Oh . Umm.. When did you lay the sod? Do you have access to a sod or grass cutter from a rental place like HomeDepot?

Big Big BIg mistake to lay sod over ANY existing grass. I am sorry to say it but if you can you need to rent a sod cutter take up all the old grass and dead material and lay the existing sod down. Decomposing of the old grass would develop an a slime, which would cause problems; also, the fact that you would have air trapped between the sod and the ground allowing the roots to dry out and die. You have to roll your yard with a large roller you fill with water from HomeDepot or a rental place. This will help eliminate air pockets and have good soil contact. You already have suboptimal growing conditions since your tifway wasnt doing well. You already have a strike against you. 
My contractor laid sod over a new consruction house with mainly weeds and within 3 weeks all was dead.
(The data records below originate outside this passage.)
-- ==== Sys2Proof/Tests/Slice0.lean ====
section
/-! SUPPORT. The model's own tests: the well-formedness smoke, the manual's worked numbers, a small test for
each command, and for each obligation with hypotheses a witness that something meets them. -/

namespace Sys2Proof.Tests.Slice0

open Sys2Proof Sys2Proof.Machine

-- One theorem after another: a kernel decision that waits in a thread of its own keeps that thread's stack.
set_option Elab.async false

/-! ## Helpers -/

/-- The state a command leaves. -/
def after (i : Instr) (s : State) : State :=
  match exec i s with
  | .next t => t
  | .fault _ => s
  | .refused _ => s

/-- The status and the body of the newest reply. -/
def reply (s : State) : Option (Status × List Byte) := s.link.replies.getLast?.map fun r => (r.status, r.body)

/-- One frame at the head of the inbound queue. -/
def inbox (s : State) (f : Frame) : State := s.modLink fun k => { k with inbound := [f] }

theorem inbox_takes (s : State) (f : Frame) (room : s.link.replies.length < 8)
    (running : s.link.resetPending = false) : (inbox s f).Takes f := ⟨rfl, room, running⟩

/-- A batch with `n` outputs. -/
def batch (state : SlotState) (n : Nat) (seq : Byte) (timer : Timer) : BatchSlot :=
  { BatchSlot.free with state := state, outputs := List.replicate n 7, sequence := seq, timer := timer }

/-- A part at work. Channel 0 runs on lane 0, slot 0, with bank 0 (the three taps of section 4.8) and a swap to
bank 1 staged; its dispatch is in flight, and its batches are INFLIGHT (one timed, one to be resent), READY and
FILLING. Channel 1 is STOPPING by command with a FINAL batch READY. Bank 2 is OPEN. -/
def working : State where
  link :=
    { Link.reset with
      assembler := .length, gapTimer := .running 5, inbound := [⟨0x01, 9, [1, 2]⟩],
      replies := [⟨8, 0x03, .ok, [2, 7], 0⟩] }
  channels :=
    ((Vector.replicate 16 Channel.reset).set 0
      { Channel.reset with
        state := .running, active := some 0, staged := some 1, session := 1, fill := 5
        opSlot := .pending .swap 0x40 }).set 1
      { Channel.reset with
        state := .stopping, active := some 0, session := 2, stopCause := some .command
        opSlot := .pending .stop 0x31 }
  coeffMem := [(0, ⟨0x4000, true⟩), (1, ⟨0x2000, true⟩), (2, ⟨0xE000, true⟩)]
  pool := (List.finRange 64).drop 4
  banks :=
    (((Vector.replicate 32 Bank.free).set 0 ⟨.sealed, 3, [0], 3, 2, true⟩).set 1
      ⟨.sealed, 64, [1], 64, 1, false⟩).set 2 ⟨.opened, 65, [2, 3], 63, 0, false⟩
  lanes :=
    (Vector.replicate 4 Lane.reset).set 0
      ⟨.locked, 2, 1, [⟨0, 0x0100, false⟩], [1], true, 9, 0, 1, .empty⟩
  engine :=
    ⟨0, some ⟨0, ⟨0, 0x1000, false⟩, [⟨0, 1, true, some 0, none, false, 5⟩], []⟩,
      (Vector.replicate 16 []).set 0
        [⟨0x2000, true⟩, ⟨0xF000, true⟩, ⟨1, true⟩, ⟨2, true⟩, ⟨3, true⟩]⟩
  watches := (Vector.replicate 8 Watch.reset).set 3 ⟨.clear, 0, .outside, -1000, 1000, 2, 3, .notify, 1⟩
  stopRequests := [2]
  delivery :=
    ((Vector.replicate 16 ChanDelivery.reset).set 0
      ⟨(((Vector.replicate 4 BatchSlot.free).set 0 (batch .inflight 8 0 (.running 50))).set 1
          (batch .inflight 8 1 .stopped) |>.set 2 (batch .ready 8 2 .stopped)).set 3
          (batch .filling 7 0 .stopped), 3, 0, [2], [0, 1], false⟩).set 1
      ⟨(Vector.replicate 4 BatchSlot.free).set 0
          { batch .ready 3 6 .stopped with flags := ⟨true, false, false, false, false⟩ },
        7, 0, [0], [], true⟩
  resend := [(0, 1)]
  arbiter := { Arbiter.reset with transmission := some ⟨.greeting, Link.reset.hello⟩, notices := [.staleAck 3 7] }
  pending := [.sendCompletion]

/-- The part at work with one frame waiting. -/
def asked (f : Frame) : State := inbox working f

theorem asked_takes (f : Frame) : (asked f).Takes f := inbox_takes working f (by decide) rfl

/-- The reset part with one frame waiting. -/
def fresh (f : Frame) : State := inbox .reset f

theorem fresh_takes (f : Frame) : (fresh f).Takes f := inbox_takes .reset f (by decide) rfl

/-- A frame waiting at a part of which one bank record is given. -/
def withBank (k : Bank) (f : Frame) : State := inbox (State.reset.modBank 0 fun _ => k) f

/-- A frame waiting at a part of which channel 0 is given. -/
def withChan (ch : Channel) (f : Frame) : State :=
  inbox (({ State.reset with channels := State.reset.channels.set 0 ch }.modBank 0 fun _ =>
    ⟨.sealed, 3, [0], 3, 1, false⟩).modBank 1 fun _ => ⟨.sealed, 64, [1], 64, 0, false⟩) f

/-- An assembler that waits for the last byte of a frame. -/
def assembling (s : State) (f : Frame) : State :=
  s.modLink fun k =>
    { k with
      assembler := .body (natByte (f.payload.length + 2)) (f.bytes.drop 2).dropLast, gapTimer := .running 5 }

/-- The last byte of a frame. -/
def lastByte (f : Frame) : Byte := f.bytes.getLastD 0

/-- A frame that is being sent. -/
def sending (s : State) (source : Source) : State := s.transmit source ⟨0x83, 0, [7, 2]⟩
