/-- What one rank brings to a collective: its bytes, and which of their 64-byte sectors are poisoned (R441, R455). -/
structure RankData where
  bytes : List Byte
  poison : List Nat
  deriving DecidableEq, Repr

/-- The operands of the requests that reach the module from its host, its runtimes, its management controller and the
outside world, one constructor for each such row of the table that has operands. -/
inductive Request where
  | none
  | qtailWrite (vf : Fin 1024) (q : Fin 16) (tail : W32)
  | qcfgWrite (vf : Fin 1024) (q : Fin 16) (val : W64)
  | shareWrite (vf : Fin 1024) (val : W64)
  | pwrctlWrite (val : W64)
  | registerWrite (fn : Option (Fin 1024)) (off : Nat) (bytes : Nat) (val : W64)
  | registerRead (fn : Option (Fin 1024)) (off : Nat) (bytes : Nat)
  | launchAccept (vf : Fin 1024) (q : Fin 16) (hostDesc : BitVec 512)
  | groupPlace (die : Fin 64) (launch : Nat)
  | collectiveStart (vf : Fin 1024) (q : Fin 16) (hostDesc : BitVec 512)
  | collectiveComplete (k : Nat) (ranks : List RankData) (lost : List Nat)
  | treasuryClose (external : List (Nat × Nat))
  | handleRegister (part : Fin 512) (h : BitVec 24) (base : Nat) (len : Nat)
  | handleRemove (part : Fin 512) (h : BitVec 24)
  | mintMicrocodeReplace (die : Fin 64) (fw : FwImage)
  | mailboxSeqWrite (ctx : Fin 16384) (m : Fin 16) (val : W64)
  | generalCoreAccess (hart : Fin 32) (a : Access)
  | hostMemoryRequest (vf : Option (Fin 1024)) (a : Access)
  | remoteRequest (node : Nat) (tag : Nat) (a : Access)
  | walvoFlitReceive (port : Fin 32) (crcOk : Bool) (seqno : Nat) (body : FlitBody)
  | portDown (port : Fin 32)
  | vaultLineWrite (line : Nat) (off : Nat) (data : List Byte)
  | frameService (ctx : Fin 16384) (entry : Option W64)
  | ratio (part : Fin 512) (frame : Nat) (count : Nat) (r16 : Nat)
  | donate (part : Fin 512) (frame : Nat) (count : Nat)
  | withdraw (part : Fin 512) (frame : Nat) (count : Nat)
  | demote (part : Fin 512) (frame : Nat) (count : Nat)
  | zeroFrames (part : Fin 512) (frame : Nat) (count : Nat)
  | promote (part : Fin 512) (frame : Nat) (size : Fin 3)
  | splitPage (part : Fin 512) (frame : Nat)
  | classChange (part : Fin 512) (frame : Nat) (count : Nat) (coh : Fin 3) (owner : Fin 4096)
  | frameGrant (req : GrantReq)
  | grantRevoke (frame : Nat) (count : Nat)
  | partitionCreate (part : Fin 512) (clusters : List Nat) (vfs : List Nat) (harts : List Nat) (pool : Nat)
  | partitionReset (part : Fin 512)
  | clusterDrain (cl : Fin 512)
  | spareSubstitution (cl : Fin 512)
  | firmwareUpdate (img : FwKind) (fw : FwImage)
  | vaultFirmwareReplace (v : Fin 16) (fw : FwImage)
  | inspection (ctx : Fin 16384) (pa : Nat)
  | watchdogIntervalSet (part : Fin 512) (ms : Nat)
  | vfWeightSet (vf : Fin 1024) (w : Nat)
  | exportWindowSet (base : Nat) (len : Nat) (part : Fin 512)
  | demotionTargetSet (v : Fin 16) (on : Bool)
  | vaultViewSet (part : Fin 512) (on : Bool)
  | mailboxGrant (n : Fin 1024) (part : Fin 512) (assign : Option MailboxAssign)
  | microstoreImageLoad (cl : Fin 512) (task : Nat) (words : List W64) (entries : List W64)
  | bucketTableLoad (die : Fin 64) (table : List W64) (rows : List (BitVec 128))
  | moduleReset (parts : Parts) (stages : List FwImage)
  | throttleStep (power : Nat) (tmax : Nat) (tin : Nat)
  | patrolScrub (sector : Nat) (err : Option Bool)
  | softError (e : SoftErr)
  | negotiateAlgorithms (sha384 : Bool) (p384 : Bool)
  | getCertificate (slot : Nat)
  | challenge (nonce : Nat)
  | getMeasurements (block : Nat) (nonce : Nat)
  | spdmUnsupportedRequest (code : BitVec 8)
  | portRetrainComplete (port : Fin 32)
  | nodeIdAssign (node : BitVec 22) (dpos : Option (BitVec 12)) (domain : List Nat)
  | communicatorSet (comm : W32) (ranks : List Nat)
  | mintSetLoad (die : Fin 64) (launch : Nat) (members : List Nat) (pool : List Nat) (tpp : Nat)
  | promotionBuildComplete (v : Fin 16)
  deriving DecidableEq, Repr
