/-- VFMA of one lane: one rounding of the exact product and sum (R147). -/
def ffma (negProduct : Bool) (a b c : W32) : W32 :=
  if isNan32 a then quiet32 a
  else if isNan32 b then quiet32 b
  else if isNan32 c then quiet32 c
  else
    let p := (f32 a).mul (f32 b)
    let p := if negProduct then p.neg else p
    match p with
    | .nan _ => canonNan32
    | p => match p.add (f32 c) with
      | .nan _ => canonNan32
      | v => toF32 v

/-- Order of FP32 values with −0 below +0 (R148). -/
def flt148 (a b : W32) : Bool :=
  let c := (f32 a).cmp (f32 b)
  c < 0 || (c == 0 && bit a 31 && !bit b 31)

/-- VFMIN and VFMAX of one lane (R148). -/
def fminmax (isMax propagate : Bool) (a b : W32) : W32 :=
  if propagate then
    if isNan32 a then quiet32 a else if isNan32 b then quiet32 b
    else if isMax then (if flt148 a b then b else a) else (if flt148 b a then b else a)
  else if isNan32 a then (if isNan32 b then quiet32 a else b)
  else if isNan32 b then a
  else if isMax then (if flt148 a b then b else a) else (if flt148 b a then b else a)

/-- The relations of VFCMP: 0 eq, 1 ne, 2 lt, 3 le, 4 gt, 5 ge, 6 un, 7 ord, from NaN and the sign of the difference
(R161). -/
def relation (cc : Nat) (nan : Bool) (c : Int) : Bool :=
  match cc with
  | 0 => !nan && c == 0
  | 1 => nan || c != 0
  | 2 => !nan && decide (c < 0)
  | 3 => !nan && decide (c ≤ 0)
  | 4 => !nan && decide (0 < c)
  | 5 => !nan && decide (0 ≤ c)
  | 6 => nan
  | _ => !nan

def fcmp32 (cc : Nat) (a b : W32) : Bool := relation cc (isNan32 a || isNan32 b) ((f32 a).cmp (f32 b))

/-- The class mask of VFCLASS (R151). -/
def fclass32 (a : W32) : W32 :=
  let s := bit a 31
  match f32 a with
  | .inf _ => if s then 1 else 0x80
  | .nan _ => if bit a 22 then 0x200 else 0x100
  | .fin _ m _ =>
    if m = 0 then (if s then 8 else 0x10)
    else if m < 2 ^ 23 then (if s then 4 else 0x20)
    else (if s then 2 else 0x40)

/-- The floor of the square root, one bit at a time. -/
def isqrtBits (n : Nat) : Nat → Nat → Nat
  | 0, r => r
  | k + 1, r => if (r + 2 ^ k) * (r + 2 ^ k) ≤ n then isqrtBits n k (r + 2 ^ k) else isqrtBits n k r

/-- VFRCP of one lane: 1/a correctly rounded (R149). -/
def frcp (a : W32) : W32 :=
  match f32 a with
  | .nan _ => quiet32 a
  | .inf s => BitVec.ofNat 32 (fp32.pack s 0)
  | .fin s m e =>
    if m = 0 then BitVec.ofNat 32 (fp32.infBits s)
    else BitVec.ofNat 32 (fp32.round s (2 ^ 80 / m) (-80 - e) (2 ^ 80 % m != 0)).1

/-- VFRSQ of one lane: 1/√a correctly rounded (R149). -/
def frsq (a : W32) : W32 :=
  match f32 a with
  | .nan _ => quiet32 a
  | .inf s => if s then canonNan32 else 0
  | .fin s m e =>
    if m = 0 then BitVec.ofNat 32 (fp32.infBits s)
    else if s then canonNan32
    else
      let odd := e % 2 != 0
      let m' := if odd then 2 * m else m
      let e' := if odd then e - 1 else e
      let n := 2 ^ 160 / m'
      let r := isqrtBits n 82 0
      BitVec.ofNat 32 (fp32.round false r (-80 - e' / 2) (r * r * m' != 2 ^ 160)).1

/-- Fixed-point one of the transcendental series: 256 fraction bits, far beyond what any FP32 case needs (log 8). -/
def fxOne : Nat := 2 ^ 256

/-- `2 × Σ z^(2k+1)/(2k+1)`, the logarithm of `(1+z)/(1-z)`, in fixed point: `p` is the current odd power. -/
def lnSeries (z2 : Nat) : Nat → Nat → Nat → Nat → Nat
  | 0, _, _, acc => 2 * acc
  | n + 1, k, p, acc => lnSeries z2 n (k + 2) (p * z2 / fxOne) (acc + p / k)

/-- ln 2 = ln((1 + 1/3)/(1 − 1/3)). -/
def fxLn2 : Nat := lnSeries (fxOne / 9) 90 1 (fxOne / 3) 0

/-- `Σ x^k/k!` in fixed point. -/
def expSeries (x : Nat) : Nat → Nat → Nat → Nat → Nat
  | 0, _, _, acc => acc
  | n + 1, k, t, acc => expSeries x n (k + 1) (t * x / (k * fxOne)) (acc + t)
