/-- A Vault's compressed pool, quotas, Balloon engine and counters (R406 to R425). Runs are first-chunk numbers; list `c`
holds free runs of `c` chunks, list 8 also the 8-chunk runs of the ranges `fresh`, taken after its own. The Reserve is a list of
ranges of 8-chunk runs. A range is its first chunk and the chunk after its last. `chunks` is where chunk numbers end; `step` is the
Balloon engine's step in progress, 0 when it is idle; `borrowers` maps each partition that has borrowed from the Reserve to the line of
its last borrow; `stuck` are writes held at lines of bad metadata (R412); `building` are the large pages the promotion engine is asked
for, in order (R422). -/
structure Vault where
  chunks : Nat
  vcap : Nat
  lists : Tbl (List Nat)
  fresh : List (Nat × Nat)
  reserve : List (Nat × Nat)
  target : Nat
  lineMeta : Tbl W64
  metaBlocks : Tbl Nat
  ratio : Tbl Nat
  frameOwner : Tbl Nat
  used : Tbl Nat
  realloc : Tbl Nat
  prdraw : Tbl Nat
  pdemot : Tbl Nat
  vrdraw : Nat
  donated : List Nat
  taken : List Nat
  demotionTarget : Bool
  demoted : List Nat
  exhausted : Bool
  step : Nat
  borrowers : List (Nat × Nat)
  outOfSpace : List Nat
  held : List HeldWrite
  stuck : List HeldWrite
  touch : Tbl Nat
  building : List (Nat × Nat)
  firmware : W32
  deriving DecidableEq, Repr

/-- A partition (R389 to R395). -/
structure Part where
  present : Bool
  wdint : Nat
  nextTask : W32
  vaultView : Bool
  pool : Nat
  reports : List (BitVec 256)
  deriving DecidableEq, Repr

/-- The grant of a frame (R391). -/
structure Grant where
  owner : Option Nat
  sharers : List Nat
  hostOpen : Bool
  deriving DecidableEq, Repr

/-- A buffer handle of a partition (R277). -/
structure BufHandle where
  base : Nat
  len : Nat
  writer : Option Nat
  readers : List Nat
  seqno : W32
  deriving DecidableEq, Repr

/-- A kernel object as Tuiral loads it: entries, resources in the units of `.resources` (KiB, nJ), microstore image (R113, R356). -/
structure Kobj where
  entries : List (Nat × W64)
  tiles : Nat
  scratch : Nat
  stash : Nat
  csram : Nat
  bars : Nat
  xfu : Nat
  energy : Nat
  image : Option (List W64 × List W64)
  deriving DecidableEq, Repr

/-- Where a launch stands. -/
inductive LaunchState where
  | waiting | ready | ended
  deriving DecidableEq, Repr

/-- A launch (R356 to R363). -/
structure Launch where
  part : Nat
  vf : Nat
  kobj : Nat
  gcount : Nat
  glimit : Nat
  args : W64
  swtb : Nat
  hlist : Nat
  handles : List (Nat × Nat)
  waits : List Nat
  prio : Nat
  record : Nat
  taskid : W32
  state : LaunchState
  next : Nat
  exited : Nat
  status : Nat
  swtIdx : Nat
  swtCp : Nat
  preempts : Nat
  cyc : Nat
  energyNJ : Nat
  deriving DecidableEq, Repr

/-- A command queue of a virtual function (R450). -/
structure Queue where
  base : W64
  cfg : W64
  tail : W32
  head : W32
  err : Bool
  deriving DecidableEq, Repr

/-- A virtual function (R365, R368, R390). -/
structure Vf where
  part : Option Nat
  weight : Nat
  share : Nat
  balance : Int
  meter : Nat
  remainder : Nat
  deriving DecidableEq, Repr

/-- A collective under way (R454). -/
structure Collective where
  part : Nat
  op : Nat
  ty : Nat
  bytes : Nat
  comm : W32
  src : Nat
  dst : Nat
  record : Nat
  handles : List (Nat × Nat)
  hlist : Nat
  waits : List Nat
  done : Bool
  deriving DecidableEq, Repr

/-- A mailbox (R385). -/
structure Mailbox where
  part : Option Nat
  launch : Option Nat
  number : Nat
  bytes : Memory
  deriving DecidableEq, Repr

/-- A general core of the Counting House (R392); `answer` is how its last access completed, none while it is under way. -/
structure Hart where
  part : Option Nat
  frozen : Option Nat
  interrupt : Bool
  answer : Answer
  deriving DecidableEq, Repr

/-- A request of a general core to another module that has not completed (R445, R453): the flit that carries it, the core, its
partition, the access. -/
structure PortReq where
  flit : Nat
  hart : Nat
  part : Nat
  access : Access
  deriving DecidableEq, Repr

/-- A Walvo port (R445): 0 up, 1 retraining, 2 down. `expect`, `fails`, `replay` and `delivered` are its receiver's. `sent` numbers the
flits it sends, `buffer` is its replay buffer of flits not acknowledged, at most 256, `resent` counts those it sent again, and
`flight` are the requests in flight. -/
structure Port where
  state : Nat
  expect : Nat
  fails : Nat
  replay : Bool
  delivered : Nat
  sent : Nat
  buffer : List Nat
  resent : Nat
  flight : List PortReq
  deriving DecidableEq, Repr

/-- The module's registers and boot state (R27 to R36, R401 to R405, R449, R458, R459). `swapping` is the cluster that is being moved to
a spare (R35); `quanta` counts the quantum boundaries past (R365); `domain` are the positions of its load-store domain (R31, R453);
`spdmSession` says that the management port's session is authenticated (R403, R456). -/
structure Regs where
  florinok : W64
  memhbm : BitVec 16
  memlp : W64
  dpsizeGiB : Nat
  node : BitVec 22
  dpos : BitVec 12
  dv : Bool
  domain : List Nat
  fwver : Tbl W32
  toposeq : W64
  clmap : Tbl W64
  stage : Nat
  starting : Bool
  ready : Bool
  mini : Bool
  fails : Nat
  reason : Nat
  svn : BitVec 16
  updated : Bool
  measure : Tbl (BitVec 384)
  power : Nat
  allow : Nat
  clock : Nat
  throttled : Bool
  tmax : Nat
  tin : Nat
  exportBase : Nat
  exportLen : Nat
  exportPart : Option Nat
  swapping : Option Nat
  quanta : Nat
  spdmVersion : Nat
  spdmNegotiated : Bool
  spdmSession : Bool
  deriving DecidableEq, Repr

/-- What moves next when it is not the current context: an event of the table, or issue of another core. -/
inductive Move where
  | event (i : Instr) (req : Request)
  | core (n : Fin 4096)
  deriving DecidableEq, Repr

/-- The whole machine. `cur` is the context that issues next, by global number 4 x core + context. `agenda` and `tick`
are the model's own (log 1, 3): which agent moves next, and the counter of free values. `request` holds the operands of
the request being served, `answer` how the last one completed. `saves` maps 8 x group + core program. `tails` are the writes of queue tails
not used up yet: cycle, 16 x VF + queue, value (R358). `rowErrors` and `sramErrors` are the corrected errors of the last 24 hours by DRAM
row and by cluster, with their cycles; `retireDue` are rows to retire at their next revocation, `retired` those out of use (R446).
`unowned` are the CP frames whose core the launch that maps them has yet to fix (R466). -/
structure State where
  cur : Nat
  cycles : W64
  agenda : List Move
  request : Request
  answer : Answer
  tick : Nat
  ctxs : Tbl Ctx
  cores : Tbl Core
  arrays : Tbl MArray
  clusters : Tbl Cluster
  dies : Tbl Die
  groups : Tbl Group
  saves : Tbl Saved
  launches : Tbl Launch
  nextLaunch : Nat
  nextGroup : Nat
  kobjs : Tbl Kobj
  mem : Memory
  poison : List Nat
  frames : Tbl W64
  grants : Tbl Grant
  vaults : Tbl Vault
  parts : Tbl Part
  vfs : Tbl Vf
  queues : Tbl Queue
  tails : List (W64 × Nat × W32)
  bufHandles : Tbl BufHandle
  comms : Tbl (List Nat)
  collectives : Tbl Collective
  mailboxes : Tbl Mailbox
  harts : Tbl Hart
  refusedNodes : List (Nat × Nat)
  ports : Tbl Port
  errors : List (BitVec 256)
  violations : List (BitVec 256)
  rowErrors : List (Nat × W64)
  sramErrors : List (Nat × W64)
  retireDue : List Nat
  retired : List Nat
  unowned : List Nat
  regs : Regs
  deriving DecidableEq, Repr

/-- Context-resident default: an unplaced context with the dispatch values of R362. -/
def Ctx.initial : Ctx where
  run := .idle
  pc := 0
  sregs := []
  vregs := []
  pregs := []
  bregs := []
  mpregs := []
  tcregs := []
  flights := []
  bundles := 0
  groupWrites := []
  heldWrites := []
  qmr := 0
  evbase := 0
  nodebase := 0
  deroff := 0
  ckseq := 0
  rngkey := 0
  sampcfg := 0
  sampctr := 0
  faultmask := 0
  trapcause := 0
  hm := false
  trappc := 0
  trapinfo := 0
  trapvec := 0
  savebase := 0
  snapshot := []
  stream := false
  vf := 0
  part := 0
  group := 0
  launch := 0
  program := 0
  tileBase := 0
  tileCount := 0
  scratchSize := 0
  stashSize := 0
  scratch := []
  scratchPoison := []
  tags := []
  heldTags := []
  cands := []
  streams := []
  handles := []
  swt := []
  stash := []
  tickets := []
  holdBar := none
  heldBar := none
  memSeq := 0
  fences := []
  ranges := []
  delayed := []
  refills := []
  unitRefills := []
  stalled := false
  preempt := false
  boundaryPoison := []
  boundaryFreeze := none
  watch := 0

/-- A tile slot as a dispatch leaves it: zero bytes, full, status 0x18 (R362). -/
def Tile.initial : Tile :=
  { data := 0, full := true, nan := false, inf := false, ovf := false, validAt := 0, valid := true, writers := 0, poison := [] }

def Core.initial : Core := { tiles := [], issuing := 0, passing := false, tileQ := [], xferQ := [], indexQ := [], assayQ := [] }

/-- An array whose accumulators are IDLE, with zero elements (log 2), ARBMODE 0 and no task image. -/
def MArray.initial : MArray :=
  { acc := [], accState := [], owners := [], mode := 0, cutA := false, cutB := false, windowB := false, queueA := [],
    queueB := [], current := none, micro := none, store := [], table := [] }

def Xfu.initial : Xfu :=
  { ports := [], group := none, owner := none, wrote := false, job := none, op := 0, err := 0, done := 0, nout := 0,
    valid := false, lens := 0, hist := 0, histLen := 0 }

def Cluster.initial : Cluster :=
  { part := none, closed := false, image := none, session := none, copies := [], frozenChannels := [], xfus := [],
    deficits := [], gainDue := none, csramUsed := 0, barsUsed := 0 }

/-- The dispatcher's last cluster is 7, so that its first placement tries cluster 0 (R361; log 2). -/
def Die.initial : Die := { mint := none, microcode := 0, lastCluster := 7, cache := [], mintClosed := false, drafts := [], reqs := [] }

def Group.initial : Group :=
  { launch := 0, index := 0, cluster := 0, members := [], live := [], csramSize := 0, csram := [],
    csramPoison := [], bars := 0, slots := [], units := [], unitState := [], estimate := 0, metered := 0, loanFrom := [], done := false }

def Cand.initial : Cand := { count := 0, ty := 0, entries := [] }
def Stream.initial : Stream := { binding := .unbound, pending := [], arrived := [] }
def BarSlot.initial : BarSlot := { phase := 0, arrived := [] }
def MintReq.initial : MintReq := { active := false, prio := 0, tokens := 0, pages := [] }

/-- A Vault with four packages present and nothing placed: 2^32 chunks, of which the Reserve holds RT = 2^26 (R407, R416). Which
chunks the Reserve holds, and their order, is log 2. -/
def Vault.initial : Vault :=
  { chunks := 0x100000000, vcap := 0x100000000, lists := [], fresh := [(0x4000000, 0x100000000)], reserve := [(0, 0x4000000)], target := 0x4000000, lineMeta := [], metaBlocks := [], ratio := [], frameOwner := [],
    used := [], realloc := [], prdraw := [], pdemot := [], vrdraw := 0, donated := [], taken := [], demotionTarget := false,
    demoted := [], exhausted := false, step := 0, borrowers := [], outOfSpace := [], held := [], stuck := [],
    touch := [], building := [], firmware := 0 }

/-- WDINT defaults to 2,000 ms (R438); no Vault view (R424). -/
def Part.initial : Part := { present := false, wdint := 2000, nextTask := 0, vaultView := false, pool := 0, reports := [] }
def Grant.initial : Grant := { owner := none, sharers := [], hostOpen := false }
def Queue.initial : Queue := { base := 0, cfg := 0, tail := 0, head := 0, err := false }
/-- Weight 1 and share 0 until they are set (log 2). -/
def Vf.initial : Vf := { part := none, weight := 1, share := 0, balance := 0, meter := 0, remainder := 0 }
def Mailbox.initial : Mailbox := { part := none, launch := none, number := 0, bytes := [] }
def Hart.initial : Hart := { part := none, frozen := none, interrupt := false, answer := .none }
def Port.initial : Port :=
  { state := 0, expect := 0, fails := 0, replay := false, delivered := 0, sent := 0, buffer := [], resent := 0, flight := [] }

/-- The registers after reset: boot has run no stage (STAGE 0), every part is in service, the node identifier is not yet
assigned (R31), TOPOSEQ starts at 0 (R35). Part counts, the spare (physical cluster 8) and the power allowance are log 2. -/
def Regs.initial : Regs :=
  { florinok := 0xFFFFFFFFFFFFFFFF, memhbm := 0xFFFF, memlp := 0xFFFFFFFFFFFFFFFF, dpsizeGiB := 10240, node := 0x3FFFFF,
    dpos := 0, dv := false, domain := [], fwver := [], toposeq := 0, clmap := [], stage := 0, starting := false, ready := false, mini := false, fails := 0,
    reason := 0, svn := 0, updated := false, measure := [], power := 0, allow := 6400, clock := 3000, throttled := false,
    tmax := 0, tin := 0, exportBase := 0, exportLen := 0, exportPart := none, swapping := none, quanta := 0, spdmVersion := 0, spdmNegotiated := false,
    spdmSession := false }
When you laid sod in miami did you ever go back and see what the grass looked like in 3 weeks? They actually laid sod without rolling it????We are asking you did you roll it because you can see in between lines of sod that the grass doesnt meet with the next laid piece of sod. 90% of all new lawn visitors to this site start by saying "I am in a new construction home and sod was laid BUt............!!!!!"

I would take action. I hope it turns out.
At least go up and aggressively trim the tops of your trees to give the bermuda a fighting chance.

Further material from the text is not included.